# Network Science


**GOAL OF THE SESSION**: Fetch data from Twitter APIs

**DATA SOURCE**: Twitter 

**DEVELOPMENT**: How to create a Python script to query Twitter APIs

**REQUIREMENTS**: 

    Twitter Developer Account
    tweepy 
    Python Pretty Print

### Pretty Print

Using **pprint** we can format in a nice way the print output. Here an example:

    import pprint
    pp = pprint.PrettyPrinter(indent=2)
    pp.pprint(OBJECT-TO-PRINT)


In [1]:
import pprint
#print help(pprint.PrettyPrinter)
pp = pprint.PrettyPrinter(indent=2)
names = {"name":"Alex", "Surname":"Comu", "list":[1,2,3],"address":{"street":"Via Maria Vittoria", "number":1}}
print "NON PRETTY\n", names, "\n"
print "PRETTY:"
pp.pprint(names)

NON PRETTY
{'list': [1, 2, 3], 'Surname': 'Comu', 'name': 'Alex', 'address': {'street': 'Via Maria Vittoria', 'number': 1}} 

PRETTY:
{ 'Surname': 'Comu',
  'address': { 'number': 1, 'street': 'Via Maria Vittoria'},
  'list': [1, 2, 3],
  'name': 'Alex'}


# Demo with Special Effects

Inside the folder **demo** you'll find a very cool demo, a super interaction between:

* Twitter API
* Python Web Server
* D3Js visualization

Read the file **Readme.md** to have more information about the example.

The goal of the demo is to create a Connector between my PC and Twitter. After the creation of this connector I want ro retrieve all the tweets that contains a specific **hashtags**.

At the end I'll represent the tweets in a dynamic data visualization with D3Js.

# Twitter Developer Account

Sign in @ [https://dev.twitter.com/](https://dev.twitter.com/) website and create an account if you need.

After the creation of the account we need to create a new Twitter APP to fetch the APIs, so go to [https://apps.twitter.com/](https://apps.twitter.com/) and create a new one.

To allow our APP to use the Twitter APIs we need to create an Access Token, so click on **Keys and Access Tokens** and create a new one.

And now we're ready to play with Twitter:)

## Twitter Documentation

[HERE](https://dev.twitter.com/overview/api) we can find a complete overview on Twitter API.

# Tweepy Installation

We need to install the package **tweepy**:

    pip install tweepy
    
We can find the documentation of the Library:

    http://tweepy.readthedocs.io/
    
## OAuth

First of all we need to save our credentials in variables.

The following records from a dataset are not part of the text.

-- ==== Sys2Proof/Laws/Canon2.lean ====
section
/-! SUPPORT. Sys2Proof/Laws/Canon2.lean: every operation keeps the canonical form of the stores (State.Canon), one lemma per operation, part 2. -/

set_option linter.unusedVariables false

namespace Sys2Proof.Machine
open Sys2Proof

theorem updateApply_canon {m : List Byte} {pt : List Byte} {auth : Nat} {s : Machine.State} (hc1 : s.Canon) :
    InL State.Canon (updateApply m pt auth s) := by
  unfold updateApply
  extract_lets +onlyGivenNames y0
  clear_value y0
  extract_lets +onlyGivenNames y1
  clear_value y1
  extract_lets +onlyGivenNames y2
  clear_value y2
  split
  · rename_i v3 v4
    extract_lets +onlyGivenNames y5
    clear_value y5
    refine ite_of ?_ ?_
    · refine answer_canon ?_
      exact hc1
    · refine ite_of ?_ ?_
      · refine answer_canon ?_
        exact hc1
      · refine committed_canon ?_ ?_
        · refine commitStore_canon ?_
          exact hc1
        · exact hc1
  · rename_i v6 v7
    refine ite_of ?_ ?_
    · refine answer_canon ?_
      exact hc1
    · refine committed_canon ?_ ?_
      · refine invalidate_canon ?_
        exact hc1
      · exact hc1
  · rename_i v8 v9 v10
    refine ite_of ?_ ?_
    · refine answer_canon ?_
      exact hc1
    · split
      · rename_i v11 v12
        refine answer_canon ?_
        exact hc1
      · rename_i v13 v14 v15
        have h16 : State.Canon v14 := by
          refine (of_eq (P := (InO State.Canon)) v15 ?_) _ rfl
          refine commitStore_canon ?_
          exact hc1
        refine inL_mk ?_
        refine emit_canon ?_
        refine modSag_canon ?_
        exact h16

theorem keyUpdate_canon {m : List Byte} {s : Machine.State} (hc1 : s.Canon) : InL State.Canon (keyUpdate m s) := by
  unfold keyUpdate
  extract_lets +onlyGivenNames y0
  clear_value y0
  refine ite_of ?_ ?_
  · refine answer_canon ?_
    exact hc1
  · refine ite_of ?_ ?_
    · refine answer_canon ?_
      exact hc1
    · split
      · rename_i v1 v2 v3
        refine answer_canon ?_
        exact hc1
      · rename_i v4 v5 v6
        split
        · rename_i v7 v8
          refine answer_canon ?_
          exact hc1
        · rename_i v9 v10 v11
          refine ite_of ?_ ?_
          · refine answer_canon ?_
            exact hc1
          · refine updateApply_canon ?_
            exact hc1

theorem execKeyUpdate_canon {q : Requester} {slot : Fin 4} {m : List Byte} {s : Machine.State} (hc1 : s.Canon) :
    Goes State.Canon (execKeyUpdate q slot m s) := by
  unfold execKeyUpdate
  refine done_canon ?_
  refine sagCommand_canon ?_ ?_
  · intro x0
    intro h1
    refine keyUpdate_canon ?_
    exact h1
  · exact hc1

theorem keyInject_canon {slot : Fin 4} {h : Nat} {key : List Byte} {s : Machine.State} (hc1 : s.Canon) :
    InL State.Canon (keyInject slot h key s) := by
  unfold keyInject
  extract_lets +onlyGivenNames y0
  clear_value y0
  extract_lets +onlyGivenNames y1
  clear_value y1
  extract_lets +onlyGivenNames y2
  clear_value y2
  extract_lets +onlyGivenNames y3
  clear_value y3
  refine ite_of ?_ ?_
  · refine answer_canon ?_
    exact hc1
  · extract_lets +onlyGivenNames y4
    clear_value y4
    refine ite_of ?_ ?_
    · refine answer_canon ?_
      exact hc1
    · refine committed_canon ?_ ?_
      · refine commitStore_canon ?_
        exact hc1
      · exact hc1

After that we can login on twitter and start use the APIs.


In [2]:
import tweepy
import pprint
pp = pprint.PrettyPrinter(indent=2)

CONSUMER_KEY = "Z4Fo2V9q7NnO7mS0vXblpaaX1"
SECRET_KEY = "i4pRrMoDrPKyUlFY3IVjvQs8xHkI6Z0NGxAqMiQv5qyxV5fUSJ"
ACCESS_TOKEN = "799612892467367936-sSc54p6RLDz0cob3QdgHBgtN8v9bagd"
SECRET_ACCESS_TOKEN = "6PbuUEtV3hY5fyuJjy5by0953J9ScS3vhnWFvE1dXZMPE"

In [3]:
# Twitter Authentication
auth = tweepy.OAuthHandler(CONSUMER_KEY, SECRET_KEY)
auth.set_access_token(ACCESS_TOKEN, SECRET_ACCESS_TOKEN)

In [4]:
# Create the connection to the api
api = tweepy.API(auth)
print api


<tweepy.api.API object at 0x7fb0ad176950>


In [5]:
help(api)

Help on API in module tweepy.api object:

class API(__builtin__.object)
 |  Twitter API
 |  
 |  Methods defined here:
 |  
 |  __init__(self, auth_handler=None, host='api.twitter.com', search_host='search.twitter.com', upload_host='upload.twitter.com', cache=None, api_root='/1.1', search_root='', upload_root='/1.1', retry_count=0, retry_delay=0, retry_errors=None, timeout=60, parser=None, compression=False, wait_on_rate_limit=False, wait_on_rate_limit_notify=False, proxy='')
 |      Api instance Constructor
 |      
 |      :param auth_handler:
 |      :param host:  url of the server of the rest api, default:'api.twitter.com'
 |      :param search_host: url of the search server, default:'search.twitter.com'
 |      :param upload_host: url of the upload server, default:'upload.twitter.com'
 |      :param cache: Cache to query if a GET method is used, default:None
 |      :param api_root: suffix of the api version, default:'/1.1'
 |      :param search_root: suffix of the search version,

In [6]:
api.rate_limit_status()

{u'rate_limit_context': {u'access_token': u'799612892467367936-sSc54p6RLDz0cob3QdgHBgtN8v9bagd'},
 u'resources': {u'account': {u'/account/login_verification_enrollment': {u'limit': 15,
    u'remaining': 15,
    u'reset': 1479481501},
   u'/account/settings': {u'limit': 15,
    u'remaining': 15,
    u'reset': 1479481501},
   u'/account/update_profile': {u'limit': 15,
    u'remaining': 15,
    u'reset': 1479481501},
   u'/account/verify_credentials': {u'limit': 75,
    u'remaining': 75,
    u'reset': 1479481501}},
  u'application': {u'/application/rate_limit_status': {u'limit': 180,
    u'remaining': 179,
    u'reset': 1479481501}},
  u'auth': {u'/auth/csrf_token': {u'limit': 15,
    u'remaining': 15,
    u'reset': 1479481501}},
  u'blocks': {u'/blocks/ids': {u'limit': 15,
    u'remaining': 15,
    u'reset': 1479481501},
   u'/blocks/list': {u'limit': 15, u'remaining': 15, u'reset': 1479481501}},
  u'business_experience': {u'/business_experience/dashboard_features': {u'limit': 450,
    u

## Tweet Stream

In [7]:
# download your home timeline tweets
my_tweets = api.home_timeline()

In [8]:
print "Tweets LEN: ", len(my_tweets), "\n"

Tweets LEN:  20 



In [9]:
# Dir Command on Tweet
print "TWEET DIR: ", dir(my_tweets[0]), "\n"
print help(my_tweets[0])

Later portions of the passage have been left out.